▶ _Material for this task_
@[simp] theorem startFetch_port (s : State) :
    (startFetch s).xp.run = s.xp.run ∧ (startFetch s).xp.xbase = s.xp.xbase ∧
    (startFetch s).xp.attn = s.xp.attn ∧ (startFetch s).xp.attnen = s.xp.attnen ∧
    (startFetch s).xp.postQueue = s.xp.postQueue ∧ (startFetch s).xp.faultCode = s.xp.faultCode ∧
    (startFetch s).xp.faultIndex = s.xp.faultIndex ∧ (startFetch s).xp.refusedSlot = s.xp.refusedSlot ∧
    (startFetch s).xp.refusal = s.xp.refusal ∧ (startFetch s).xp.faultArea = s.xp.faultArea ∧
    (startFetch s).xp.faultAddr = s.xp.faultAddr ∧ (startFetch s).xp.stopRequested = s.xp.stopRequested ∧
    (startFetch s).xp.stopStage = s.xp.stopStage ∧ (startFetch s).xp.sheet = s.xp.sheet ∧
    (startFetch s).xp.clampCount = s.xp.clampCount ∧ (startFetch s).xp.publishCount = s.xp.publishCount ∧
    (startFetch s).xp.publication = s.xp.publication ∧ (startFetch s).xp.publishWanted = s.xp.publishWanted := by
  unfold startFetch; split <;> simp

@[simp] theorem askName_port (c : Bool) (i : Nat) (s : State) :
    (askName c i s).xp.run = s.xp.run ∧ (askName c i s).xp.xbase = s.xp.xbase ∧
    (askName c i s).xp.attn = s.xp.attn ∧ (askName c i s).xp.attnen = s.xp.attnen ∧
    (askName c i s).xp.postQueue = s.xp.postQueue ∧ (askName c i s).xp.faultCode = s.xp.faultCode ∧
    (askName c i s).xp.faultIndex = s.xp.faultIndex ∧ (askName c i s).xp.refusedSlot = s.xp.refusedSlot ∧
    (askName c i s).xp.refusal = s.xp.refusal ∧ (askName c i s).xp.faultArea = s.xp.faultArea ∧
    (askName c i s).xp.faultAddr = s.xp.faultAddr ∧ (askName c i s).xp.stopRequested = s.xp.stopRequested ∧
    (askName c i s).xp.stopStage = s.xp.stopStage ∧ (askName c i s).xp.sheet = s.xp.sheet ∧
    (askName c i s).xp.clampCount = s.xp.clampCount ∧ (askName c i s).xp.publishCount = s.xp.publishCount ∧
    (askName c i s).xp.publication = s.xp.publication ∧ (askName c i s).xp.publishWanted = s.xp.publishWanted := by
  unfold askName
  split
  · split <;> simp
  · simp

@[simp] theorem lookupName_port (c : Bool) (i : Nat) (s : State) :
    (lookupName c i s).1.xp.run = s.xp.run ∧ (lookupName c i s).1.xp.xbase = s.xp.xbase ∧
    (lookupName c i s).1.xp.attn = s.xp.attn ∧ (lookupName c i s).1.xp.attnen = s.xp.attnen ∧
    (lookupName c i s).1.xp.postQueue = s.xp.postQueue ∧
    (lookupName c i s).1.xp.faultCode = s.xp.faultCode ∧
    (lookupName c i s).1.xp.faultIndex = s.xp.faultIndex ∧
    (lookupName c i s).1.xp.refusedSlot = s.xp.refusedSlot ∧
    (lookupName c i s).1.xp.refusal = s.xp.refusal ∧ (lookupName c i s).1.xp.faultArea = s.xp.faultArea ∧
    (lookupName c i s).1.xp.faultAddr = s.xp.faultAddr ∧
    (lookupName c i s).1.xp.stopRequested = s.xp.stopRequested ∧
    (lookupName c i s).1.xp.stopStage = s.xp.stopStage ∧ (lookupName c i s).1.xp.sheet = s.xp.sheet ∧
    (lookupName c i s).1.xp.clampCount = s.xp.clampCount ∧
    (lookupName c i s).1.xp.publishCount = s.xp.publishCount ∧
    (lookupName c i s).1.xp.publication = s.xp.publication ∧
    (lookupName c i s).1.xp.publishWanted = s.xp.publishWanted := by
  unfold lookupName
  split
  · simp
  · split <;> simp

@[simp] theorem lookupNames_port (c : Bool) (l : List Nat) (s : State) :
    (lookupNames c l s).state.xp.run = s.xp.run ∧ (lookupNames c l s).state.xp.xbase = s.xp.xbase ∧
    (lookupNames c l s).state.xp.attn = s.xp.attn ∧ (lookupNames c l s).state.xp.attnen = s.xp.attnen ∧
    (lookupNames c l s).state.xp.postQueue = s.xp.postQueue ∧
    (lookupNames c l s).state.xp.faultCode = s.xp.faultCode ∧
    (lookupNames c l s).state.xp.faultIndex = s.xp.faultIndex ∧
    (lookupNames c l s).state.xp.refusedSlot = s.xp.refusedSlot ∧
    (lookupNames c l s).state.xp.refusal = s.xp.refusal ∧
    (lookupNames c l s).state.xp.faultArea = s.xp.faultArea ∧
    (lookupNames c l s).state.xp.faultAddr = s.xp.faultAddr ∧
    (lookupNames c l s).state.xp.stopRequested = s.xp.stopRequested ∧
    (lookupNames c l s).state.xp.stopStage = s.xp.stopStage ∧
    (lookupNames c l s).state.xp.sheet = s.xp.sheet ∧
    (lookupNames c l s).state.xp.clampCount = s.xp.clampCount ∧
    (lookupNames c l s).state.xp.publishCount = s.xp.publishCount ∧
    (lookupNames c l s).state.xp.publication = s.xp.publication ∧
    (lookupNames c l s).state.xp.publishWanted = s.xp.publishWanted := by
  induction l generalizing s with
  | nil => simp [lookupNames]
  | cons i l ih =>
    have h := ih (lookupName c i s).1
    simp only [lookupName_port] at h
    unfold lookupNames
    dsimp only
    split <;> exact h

▶ _Exercise details_
Within the data above, the lines from the one with "(lookupNames c l s).state.xp.clampCount" to the one with "cons i l ih =>" must be repeated exactly; no other line belongs in the answer.

▶ _Final answer_
    (lookupNames c l s).state.xp.clampCount = s.xp.clampCount ∧
    (lookupNames c l s).state.xp.publishCount = s.xp.publishCount ∧
    (lookupNames c l s).state.xp.publication = s.xp.publication ∧
    (lookupNames c l s).state.xp.publishWanted = s.xp.publishWanted := by
  induction l generalizing s with
  | nil => simp [lookupNames]
  | cons i l ih =>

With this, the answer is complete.